╔══
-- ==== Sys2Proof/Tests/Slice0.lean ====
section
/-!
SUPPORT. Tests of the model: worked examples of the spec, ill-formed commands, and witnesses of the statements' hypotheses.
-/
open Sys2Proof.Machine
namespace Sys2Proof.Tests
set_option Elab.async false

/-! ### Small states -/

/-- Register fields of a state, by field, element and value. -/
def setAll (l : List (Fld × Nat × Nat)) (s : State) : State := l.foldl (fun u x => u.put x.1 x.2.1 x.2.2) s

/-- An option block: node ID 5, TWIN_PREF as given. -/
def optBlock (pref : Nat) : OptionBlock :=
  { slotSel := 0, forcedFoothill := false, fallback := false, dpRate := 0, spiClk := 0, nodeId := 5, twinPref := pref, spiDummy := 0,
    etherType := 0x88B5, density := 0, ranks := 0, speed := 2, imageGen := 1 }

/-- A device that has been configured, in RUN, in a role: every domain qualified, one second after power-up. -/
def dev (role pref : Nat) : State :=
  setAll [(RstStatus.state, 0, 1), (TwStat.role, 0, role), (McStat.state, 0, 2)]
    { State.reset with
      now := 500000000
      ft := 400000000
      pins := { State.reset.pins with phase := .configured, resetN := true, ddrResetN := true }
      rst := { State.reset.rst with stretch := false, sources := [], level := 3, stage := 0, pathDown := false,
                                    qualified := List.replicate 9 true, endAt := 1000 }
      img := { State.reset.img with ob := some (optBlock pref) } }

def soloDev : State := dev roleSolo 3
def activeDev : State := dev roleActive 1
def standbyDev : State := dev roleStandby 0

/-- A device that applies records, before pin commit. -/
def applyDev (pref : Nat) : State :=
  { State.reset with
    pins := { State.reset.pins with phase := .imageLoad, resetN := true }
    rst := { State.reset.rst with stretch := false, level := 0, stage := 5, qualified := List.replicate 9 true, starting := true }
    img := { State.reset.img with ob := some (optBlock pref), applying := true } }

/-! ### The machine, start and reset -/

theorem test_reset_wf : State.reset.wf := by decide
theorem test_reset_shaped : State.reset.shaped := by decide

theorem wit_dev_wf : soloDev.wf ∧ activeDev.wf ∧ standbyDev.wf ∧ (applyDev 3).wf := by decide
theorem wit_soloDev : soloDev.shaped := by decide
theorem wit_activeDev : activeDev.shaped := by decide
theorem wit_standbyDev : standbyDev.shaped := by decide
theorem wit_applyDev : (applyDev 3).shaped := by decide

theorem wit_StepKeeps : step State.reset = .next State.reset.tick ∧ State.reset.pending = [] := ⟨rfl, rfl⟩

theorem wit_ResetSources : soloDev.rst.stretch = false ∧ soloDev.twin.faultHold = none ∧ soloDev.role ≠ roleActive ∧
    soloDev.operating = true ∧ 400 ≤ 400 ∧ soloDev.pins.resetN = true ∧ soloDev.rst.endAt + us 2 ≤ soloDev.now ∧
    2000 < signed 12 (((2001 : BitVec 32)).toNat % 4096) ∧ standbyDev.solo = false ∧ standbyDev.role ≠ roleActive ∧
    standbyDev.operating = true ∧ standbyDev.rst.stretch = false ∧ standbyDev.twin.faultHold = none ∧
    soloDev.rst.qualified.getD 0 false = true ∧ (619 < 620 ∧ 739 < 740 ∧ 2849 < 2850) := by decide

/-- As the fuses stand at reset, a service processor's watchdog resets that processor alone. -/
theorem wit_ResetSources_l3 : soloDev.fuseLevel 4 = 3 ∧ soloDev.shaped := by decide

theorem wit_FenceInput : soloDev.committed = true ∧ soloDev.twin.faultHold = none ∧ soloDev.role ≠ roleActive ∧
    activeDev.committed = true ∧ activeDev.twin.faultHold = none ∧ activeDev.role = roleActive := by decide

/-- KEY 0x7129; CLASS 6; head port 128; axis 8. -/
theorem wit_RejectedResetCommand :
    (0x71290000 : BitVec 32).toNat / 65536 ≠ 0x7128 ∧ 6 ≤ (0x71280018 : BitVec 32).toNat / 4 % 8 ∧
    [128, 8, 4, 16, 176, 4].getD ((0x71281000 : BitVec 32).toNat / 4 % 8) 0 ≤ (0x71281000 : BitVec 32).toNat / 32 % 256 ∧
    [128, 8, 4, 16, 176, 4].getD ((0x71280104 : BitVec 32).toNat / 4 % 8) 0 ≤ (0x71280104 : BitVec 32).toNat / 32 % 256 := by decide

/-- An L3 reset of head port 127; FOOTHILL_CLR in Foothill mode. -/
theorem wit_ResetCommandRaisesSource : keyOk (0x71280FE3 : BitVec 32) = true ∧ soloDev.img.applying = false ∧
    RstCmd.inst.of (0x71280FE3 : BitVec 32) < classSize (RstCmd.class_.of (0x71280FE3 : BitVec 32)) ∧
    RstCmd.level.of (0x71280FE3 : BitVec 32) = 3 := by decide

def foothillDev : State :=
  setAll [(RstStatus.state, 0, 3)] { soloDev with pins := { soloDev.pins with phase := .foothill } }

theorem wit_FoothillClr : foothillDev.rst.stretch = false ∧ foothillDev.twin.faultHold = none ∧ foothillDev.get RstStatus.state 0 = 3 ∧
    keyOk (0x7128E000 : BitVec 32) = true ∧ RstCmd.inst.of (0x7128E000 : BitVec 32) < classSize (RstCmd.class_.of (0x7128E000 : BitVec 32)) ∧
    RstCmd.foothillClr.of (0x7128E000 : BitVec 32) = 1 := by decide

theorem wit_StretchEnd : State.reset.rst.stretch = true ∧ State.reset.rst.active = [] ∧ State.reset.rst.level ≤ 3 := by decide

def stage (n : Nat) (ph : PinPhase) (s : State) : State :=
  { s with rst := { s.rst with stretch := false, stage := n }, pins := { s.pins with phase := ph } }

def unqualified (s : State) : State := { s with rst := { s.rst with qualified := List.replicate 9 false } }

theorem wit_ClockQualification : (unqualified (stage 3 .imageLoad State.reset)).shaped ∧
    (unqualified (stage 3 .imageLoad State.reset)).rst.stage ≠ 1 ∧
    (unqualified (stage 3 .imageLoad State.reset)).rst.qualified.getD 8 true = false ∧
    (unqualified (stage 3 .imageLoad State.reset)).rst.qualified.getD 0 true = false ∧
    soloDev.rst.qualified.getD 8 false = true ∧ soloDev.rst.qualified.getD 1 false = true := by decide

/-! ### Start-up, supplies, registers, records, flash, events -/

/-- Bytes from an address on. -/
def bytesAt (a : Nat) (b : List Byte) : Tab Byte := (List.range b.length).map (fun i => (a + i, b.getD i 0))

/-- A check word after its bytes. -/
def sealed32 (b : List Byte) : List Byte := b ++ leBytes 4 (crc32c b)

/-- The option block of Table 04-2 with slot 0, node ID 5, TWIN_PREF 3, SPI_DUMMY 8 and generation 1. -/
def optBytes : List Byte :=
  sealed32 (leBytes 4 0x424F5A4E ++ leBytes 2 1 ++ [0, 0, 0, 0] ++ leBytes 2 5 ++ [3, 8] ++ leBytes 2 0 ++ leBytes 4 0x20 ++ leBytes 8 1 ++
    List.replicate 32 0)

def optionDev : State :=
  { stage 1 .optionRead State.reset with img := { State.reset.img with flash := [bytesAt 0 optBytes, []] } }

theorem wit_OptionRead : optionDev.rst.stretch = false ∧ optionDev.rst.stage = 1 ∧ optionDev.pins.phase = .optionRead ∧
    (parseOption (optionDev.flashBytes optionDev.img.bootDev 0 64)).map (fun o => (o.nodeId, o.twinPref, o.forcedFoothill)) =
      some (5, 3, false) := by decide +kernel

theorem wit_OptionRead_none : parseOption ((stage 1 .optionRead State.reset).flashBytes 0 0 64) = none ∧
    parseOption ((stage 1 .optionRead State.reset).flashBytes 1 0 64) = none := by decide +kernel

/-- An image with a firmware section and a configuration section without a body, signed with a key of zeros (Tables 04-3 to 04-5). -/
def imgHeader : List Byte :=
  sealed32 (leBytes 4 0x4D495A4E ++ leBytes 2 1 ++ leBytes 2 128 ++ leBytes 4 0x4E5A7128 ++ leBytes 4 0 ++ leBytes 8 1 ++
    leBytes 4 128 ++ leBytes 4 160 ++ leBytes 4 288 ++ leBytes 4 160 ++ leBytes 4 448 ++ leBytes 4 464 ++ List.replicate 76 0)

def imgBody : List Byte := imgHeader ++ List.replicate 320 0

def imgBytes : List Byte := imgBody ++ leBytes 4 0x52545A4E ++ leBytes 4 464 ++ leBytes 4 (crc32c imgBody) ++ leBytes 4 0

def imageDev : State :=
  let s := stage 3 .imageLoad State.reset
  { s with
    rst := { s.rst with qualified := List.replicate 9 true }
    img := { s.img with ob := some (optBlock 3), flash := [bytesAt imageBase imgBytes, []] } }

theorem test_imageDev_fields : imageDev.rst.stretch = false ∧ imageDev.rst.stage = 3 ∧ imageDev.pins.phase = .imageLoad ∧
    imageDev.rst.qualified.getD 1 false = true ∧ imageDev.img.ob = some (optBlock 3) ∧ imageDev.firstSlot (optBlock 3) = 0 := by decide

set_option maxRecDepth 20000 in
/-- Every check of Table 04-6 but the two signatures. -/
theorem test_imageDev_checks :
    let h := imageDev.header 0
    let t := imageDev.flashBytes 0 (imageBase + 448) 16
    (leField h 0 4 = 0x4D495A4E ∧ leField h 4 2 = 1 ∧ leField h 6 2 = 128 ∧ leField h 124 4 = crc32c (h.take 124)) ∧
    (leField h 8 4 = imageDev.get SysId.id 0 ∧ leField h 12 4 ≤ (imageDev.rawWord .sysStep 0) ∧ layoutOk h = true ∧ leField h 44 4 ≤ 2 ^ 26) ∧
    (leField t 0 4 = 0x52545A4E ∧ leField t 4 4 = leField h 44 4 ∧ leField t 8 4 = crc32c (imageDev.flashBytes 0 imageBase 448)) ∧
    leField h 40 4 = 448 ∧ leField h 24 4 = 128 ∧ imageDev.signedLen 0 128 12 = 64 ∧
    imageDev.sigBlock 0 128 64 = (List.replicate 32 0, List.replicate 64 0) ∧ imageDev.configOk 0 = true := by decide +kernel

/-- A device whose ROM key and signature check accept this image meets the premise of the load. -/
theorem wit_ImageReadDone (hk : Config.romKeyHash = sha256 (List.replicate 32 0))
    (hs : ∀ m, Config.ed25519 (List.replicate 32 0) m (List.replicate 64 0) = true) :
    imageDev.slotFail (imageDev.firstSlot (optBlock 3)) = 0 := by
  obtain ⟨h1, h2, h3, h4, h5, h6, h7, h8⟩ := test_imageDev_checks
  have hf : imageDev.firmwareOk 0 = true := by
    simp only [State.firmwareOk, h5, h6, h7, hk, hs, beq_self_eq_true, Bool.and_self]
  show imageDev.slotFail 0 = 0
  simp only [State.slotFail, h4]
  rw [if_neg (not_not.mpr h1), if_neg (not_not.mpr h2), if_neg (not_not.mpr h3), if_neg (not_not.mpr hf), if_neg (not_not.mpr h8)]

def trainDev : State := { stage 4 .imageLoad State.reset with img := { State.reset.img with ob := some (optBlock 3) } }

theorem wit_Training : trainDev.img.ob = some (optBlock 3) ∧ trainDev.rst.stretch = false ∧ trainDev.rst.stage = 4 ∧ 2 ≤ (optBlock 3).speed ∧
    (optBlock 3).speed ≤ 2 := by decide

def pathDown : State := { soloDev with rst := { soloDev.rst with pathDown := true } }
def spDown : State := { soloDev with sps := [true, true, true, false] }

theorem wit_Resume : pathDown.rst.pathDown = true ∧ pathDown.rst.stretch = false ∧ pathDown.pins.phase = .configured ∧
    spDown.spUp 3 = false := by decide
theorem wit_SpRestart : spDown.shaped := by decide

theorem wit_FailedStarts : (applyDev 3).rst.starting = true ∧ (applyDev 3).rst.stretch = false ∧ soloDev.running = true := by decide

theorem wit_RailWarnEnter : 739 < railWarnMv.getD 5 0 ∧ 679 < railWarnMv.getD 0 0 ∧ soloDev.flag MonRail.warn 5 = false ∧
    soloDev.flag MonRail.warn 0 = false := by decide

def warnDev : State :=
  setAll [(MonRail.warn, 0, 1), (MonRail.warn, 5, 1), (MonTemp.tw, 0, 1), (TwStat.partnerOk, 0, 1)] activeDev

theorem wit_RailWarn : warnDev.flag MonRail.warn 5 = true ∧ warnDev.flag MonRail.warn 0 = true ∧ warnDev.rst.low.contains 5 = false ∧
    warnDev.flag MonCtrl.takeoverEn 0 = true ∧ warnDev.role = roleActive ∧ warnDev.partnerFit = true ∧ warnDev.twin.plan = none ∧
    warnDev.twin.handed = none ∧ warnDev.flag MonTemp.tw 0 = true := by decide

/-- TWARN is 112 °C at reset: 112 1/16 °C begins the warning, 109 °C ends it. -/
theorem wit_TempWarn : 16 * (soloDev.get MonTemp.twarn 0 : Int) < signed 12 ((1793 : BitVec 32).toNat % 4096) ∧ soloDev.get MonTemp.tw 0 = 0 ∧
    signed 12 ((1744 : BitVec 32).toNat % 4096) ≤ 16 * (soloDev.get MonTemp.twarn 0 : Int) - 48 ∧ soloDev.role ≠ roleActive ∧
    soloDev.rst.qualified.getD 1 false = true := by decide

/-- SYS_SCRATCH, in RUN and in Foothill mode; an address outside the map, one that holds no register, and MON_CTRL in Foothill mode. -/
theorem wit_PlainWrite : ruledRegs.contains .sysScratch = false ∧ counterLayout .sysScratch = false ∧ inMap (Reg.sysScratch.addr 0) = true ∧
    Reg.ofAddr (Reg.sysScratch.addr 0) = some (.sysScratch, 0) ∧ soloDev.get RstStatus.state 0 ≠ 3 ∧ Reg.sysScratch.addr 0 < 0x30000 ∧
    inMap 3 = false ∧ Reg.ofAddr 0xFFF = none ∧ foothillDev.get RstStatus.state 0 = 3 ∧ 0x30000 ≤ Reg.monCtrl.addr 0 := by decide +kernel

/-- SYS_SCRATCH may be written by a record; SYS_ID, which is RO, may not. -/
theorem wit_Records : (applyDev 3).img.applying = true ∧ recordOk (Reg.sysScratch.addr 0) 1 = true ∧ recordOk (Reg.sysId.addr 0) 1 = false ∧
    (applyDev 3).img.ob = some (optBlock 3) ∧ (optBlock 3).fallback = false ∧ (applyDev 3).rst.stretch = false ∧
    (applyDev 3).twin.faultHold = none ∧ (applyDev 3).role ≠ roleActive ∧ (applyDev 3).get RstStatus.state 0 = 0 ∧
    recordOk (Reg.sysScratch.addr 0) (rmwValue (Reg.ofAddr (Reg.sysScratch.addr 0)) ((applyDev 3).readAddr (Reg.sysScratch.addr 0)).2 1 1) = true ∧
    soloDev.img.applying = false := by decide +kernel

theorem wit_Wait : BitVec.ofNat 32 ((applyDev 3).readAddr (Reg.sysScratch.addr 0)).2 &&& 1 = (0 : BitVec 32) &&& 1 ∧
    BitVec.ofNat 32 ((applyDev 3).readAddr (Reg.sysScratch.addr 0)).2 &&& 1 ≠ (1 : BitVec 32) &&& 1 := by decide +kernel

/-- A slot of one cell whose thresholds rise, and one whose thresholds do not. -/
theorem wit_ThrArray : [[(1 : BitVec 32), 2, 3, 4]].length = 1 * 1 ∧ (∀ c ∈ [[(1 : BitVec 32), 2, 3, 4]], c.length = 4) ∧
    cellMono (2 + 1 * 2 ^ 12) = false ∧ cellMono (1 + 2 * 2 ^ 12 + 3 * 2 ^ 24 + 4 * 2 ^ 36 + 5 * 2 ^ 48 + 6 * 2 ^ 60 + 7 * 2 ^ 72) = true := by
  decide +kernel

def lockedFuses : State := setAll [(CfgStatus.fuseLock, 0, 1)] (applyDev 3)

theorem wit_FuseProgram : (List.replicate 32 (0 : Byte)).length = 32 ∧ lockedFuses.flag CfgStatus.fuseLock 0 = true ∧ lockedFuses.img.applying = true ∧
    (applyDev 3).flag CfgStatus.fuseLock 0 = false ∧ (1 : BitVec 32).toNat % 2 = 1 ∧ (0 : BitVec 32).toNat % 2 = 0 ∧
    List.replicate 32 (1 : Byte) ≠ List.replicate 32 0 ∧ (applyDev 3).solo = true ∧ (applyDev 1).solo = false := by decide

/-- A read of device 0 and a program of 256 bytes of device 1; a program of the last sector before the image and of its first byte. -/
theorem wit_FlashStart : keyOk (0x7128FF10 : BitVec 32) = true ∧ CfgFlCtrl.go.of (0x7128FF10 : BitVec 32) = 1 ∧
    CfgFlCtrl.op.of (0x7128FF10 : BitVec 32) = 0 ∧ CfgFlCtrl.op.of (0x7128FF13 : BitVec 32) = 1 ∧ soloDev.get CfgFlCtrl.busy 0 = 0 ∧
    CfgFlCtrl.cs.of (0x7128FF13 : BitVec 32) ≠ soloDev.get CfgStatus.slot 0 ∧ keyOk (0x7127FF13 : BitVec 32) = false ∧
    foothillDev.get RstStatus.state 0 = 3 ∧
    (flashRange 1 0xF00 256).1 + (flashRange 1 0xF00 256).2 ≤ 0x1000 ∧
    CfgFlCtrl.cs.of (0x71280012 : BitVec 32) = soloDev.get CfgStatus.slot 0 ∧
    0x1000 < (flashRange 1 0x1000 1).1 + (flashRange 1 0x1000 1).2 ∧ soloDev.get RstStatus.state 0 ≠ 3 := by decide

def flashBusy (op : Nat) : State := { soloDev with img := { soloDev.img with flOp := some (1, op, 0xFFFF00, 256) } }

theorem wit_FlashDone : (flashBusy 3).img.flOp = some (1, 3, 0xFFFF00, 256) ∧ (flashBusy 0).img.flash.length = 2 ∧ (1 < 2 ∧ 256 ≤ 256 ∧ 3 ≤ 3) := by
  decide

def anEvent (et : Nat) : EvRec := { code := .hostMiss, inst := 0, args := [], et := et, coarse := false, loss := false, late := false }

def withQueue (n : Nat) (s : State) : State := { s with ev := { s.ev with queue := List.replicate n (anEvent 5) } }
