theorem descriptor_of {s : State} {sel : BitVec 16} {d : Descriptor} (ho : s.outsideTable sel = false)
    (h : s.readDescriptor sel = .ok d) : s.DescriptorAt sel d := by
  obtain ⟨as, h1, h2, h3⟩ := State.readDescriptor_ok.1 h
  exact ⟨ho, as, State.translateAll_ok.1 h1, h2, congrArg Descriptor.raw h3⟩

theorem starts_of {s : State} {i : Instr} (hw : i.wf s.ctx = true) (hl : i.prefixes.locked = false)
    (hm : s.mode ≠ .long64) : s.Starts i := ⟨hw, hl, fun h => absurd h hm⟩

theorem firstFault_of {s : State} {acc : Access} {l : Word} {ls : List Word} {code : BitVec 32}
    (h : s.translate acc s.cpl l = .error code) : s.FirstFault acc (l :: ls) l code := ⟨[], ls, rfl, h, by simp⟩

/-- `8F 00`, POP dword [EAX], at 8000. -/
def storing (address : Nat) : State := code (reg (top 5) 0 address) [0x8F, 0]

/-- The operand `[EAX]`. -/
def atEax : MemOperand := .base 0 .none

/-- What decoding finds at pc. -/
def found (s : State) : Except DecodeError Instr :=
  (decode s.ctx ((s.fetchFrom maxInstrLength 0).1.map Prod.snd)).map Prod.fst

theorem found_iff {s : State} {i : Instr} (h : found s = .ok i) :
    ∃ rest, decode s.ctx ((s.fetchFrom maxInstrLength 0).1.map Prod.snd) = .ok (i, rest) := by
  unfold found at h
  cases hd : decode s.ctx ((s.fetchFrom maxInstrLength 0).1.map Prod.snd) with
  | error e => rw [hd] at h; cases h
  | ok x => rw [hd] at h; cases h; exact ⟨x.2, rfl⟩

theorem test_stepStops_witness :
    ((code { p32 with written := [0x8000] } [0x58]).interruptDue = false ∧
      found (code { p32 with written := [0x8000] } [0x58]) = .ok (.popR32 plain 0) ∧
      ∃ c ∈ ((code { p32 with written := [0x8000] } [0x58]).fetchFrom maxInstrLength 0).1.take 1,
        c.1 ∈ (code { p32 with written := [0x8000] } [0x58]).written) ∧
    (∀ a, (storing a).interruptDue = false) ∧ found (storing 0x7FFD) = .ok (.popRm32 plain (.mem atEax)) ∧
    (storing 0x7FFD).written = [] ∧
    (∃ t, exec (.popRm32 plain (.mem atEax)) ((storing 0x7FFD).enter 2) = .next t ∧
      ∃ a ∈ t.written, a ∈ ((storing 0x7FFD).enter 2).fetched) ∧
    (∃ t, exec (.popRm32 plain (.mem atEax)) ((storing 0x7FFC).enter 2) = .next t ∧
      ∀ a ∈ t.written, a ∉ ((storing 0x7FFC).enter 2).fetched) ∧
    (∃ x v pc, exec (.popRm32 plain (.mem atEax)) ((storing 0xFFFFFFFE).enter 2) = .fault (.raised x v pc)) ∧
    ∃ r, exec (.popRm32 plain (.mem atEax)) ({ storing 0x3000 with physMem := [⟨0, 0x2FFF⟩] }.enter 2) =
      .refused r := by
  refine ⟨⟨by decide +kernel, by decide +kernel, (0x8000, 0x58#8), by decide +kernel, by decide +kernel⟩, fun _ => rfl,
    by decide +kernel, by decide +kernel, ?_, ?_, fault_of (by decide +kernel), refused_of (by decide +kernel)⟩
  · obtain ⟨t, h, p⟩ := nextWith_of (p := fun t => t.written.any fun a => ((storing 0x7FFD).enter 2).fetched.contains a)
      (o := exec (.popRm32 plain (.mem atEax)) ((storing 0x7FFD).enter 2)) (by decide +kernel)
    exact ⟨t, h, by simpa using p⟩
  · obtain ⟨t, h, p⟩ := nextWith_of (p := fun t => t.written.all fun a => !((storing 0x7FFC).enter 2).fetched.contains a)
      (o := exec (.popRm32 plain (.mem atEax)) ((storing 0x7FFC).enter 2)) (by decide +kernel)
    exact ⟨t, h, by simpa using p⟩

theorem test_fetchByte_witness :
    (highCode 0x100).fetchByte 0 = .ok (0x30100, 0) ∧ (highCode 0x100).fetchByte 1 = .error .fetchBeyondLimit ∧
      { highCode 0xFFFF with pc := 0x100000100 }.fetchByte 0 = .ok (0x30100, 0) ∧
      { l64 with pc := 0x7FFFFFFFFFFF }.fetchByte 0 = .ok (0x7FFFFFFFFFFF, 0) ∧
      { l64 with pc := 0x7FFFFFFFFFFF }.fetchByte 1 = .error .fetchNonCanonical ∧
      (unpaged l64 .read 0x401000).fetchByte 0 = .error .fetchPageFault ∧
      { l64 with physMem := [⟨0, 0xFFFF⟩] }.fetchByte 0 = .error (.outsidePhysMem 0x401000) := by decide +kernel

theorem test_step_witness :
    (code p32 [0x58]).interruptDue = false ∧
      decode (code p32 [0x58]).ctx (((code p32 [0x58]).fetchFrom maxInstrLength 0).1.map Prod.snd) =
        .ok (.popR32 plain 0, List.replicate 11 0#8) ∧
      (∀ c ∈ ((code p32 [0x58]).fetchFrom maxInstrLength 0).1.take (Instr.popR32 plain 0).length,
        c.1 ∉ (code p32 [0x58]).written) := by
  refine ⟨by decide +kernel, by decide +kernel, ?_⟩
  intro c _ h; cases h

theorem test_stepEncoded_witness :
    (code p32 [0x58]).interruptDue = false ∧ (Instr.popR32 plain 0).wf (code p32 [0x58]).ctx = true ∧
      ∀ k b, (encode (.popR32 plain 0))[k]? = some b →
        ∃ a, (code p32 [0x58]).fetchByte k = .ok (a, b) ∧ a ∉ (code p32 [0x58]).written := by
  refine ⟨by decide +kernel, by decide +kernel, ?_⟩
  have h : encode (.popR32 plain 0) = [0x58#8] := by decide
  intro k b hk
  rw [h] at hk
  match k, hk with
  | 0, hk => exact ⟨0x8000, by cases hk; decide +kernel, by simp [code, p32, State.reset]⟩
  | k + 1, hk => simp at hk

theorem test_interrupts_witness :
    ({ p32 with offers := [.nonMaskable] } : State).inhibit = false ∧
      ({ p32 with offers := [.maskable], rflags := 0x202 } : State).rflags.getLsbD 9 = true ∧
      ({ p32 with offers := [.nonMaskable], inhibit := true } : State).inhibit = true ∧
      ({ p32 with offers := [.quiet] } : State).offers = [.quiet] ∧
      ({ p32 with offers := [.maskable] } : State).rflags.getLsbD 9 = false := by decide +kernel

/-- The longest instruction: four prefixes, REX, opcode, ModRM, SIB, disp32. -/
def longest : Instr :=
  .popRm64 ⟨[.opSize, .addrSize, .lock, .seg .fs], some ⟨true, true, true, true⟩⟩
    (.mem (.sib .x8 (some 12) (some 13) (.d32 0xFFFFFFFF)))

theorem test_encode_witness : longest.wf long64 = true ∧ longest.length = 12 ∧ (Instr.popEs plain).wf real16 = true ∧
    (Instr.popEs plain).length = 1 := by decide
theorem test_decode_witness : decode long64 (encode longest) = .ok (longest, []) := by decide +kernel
╚══
Output the lines of the records above exactly as they appear, from the line containing "(h : found s" through the line containing "(.popR32 plain 0) ∧".

theorem found_iff {s : State} {i : Instr} (h : found s = .ok i) :
    ∃ rest, decode s.ctx ((s.fetchFrom maxInstrLength 0).1.map Prod.snd) = .ok (i, rest) := by
  unfold found at h
  cases hd : decode s.ctx ((s.fetchFrom maxInstrLength 0).1.map Prod.snd) with
  | error e => rw [hd] at h; cases h
  | ok x => rw [hd] at h; cases h; exact ⟨x.2, rfl⟩

theorem test_stepStops_witness :
    ((code { p32 with written := [0x8000] } [0x58]).interruptDue = false ∧
      found (code { p32 with written := [0x8000] } [0x58]) = .ok (.popR32 plain 0) ∧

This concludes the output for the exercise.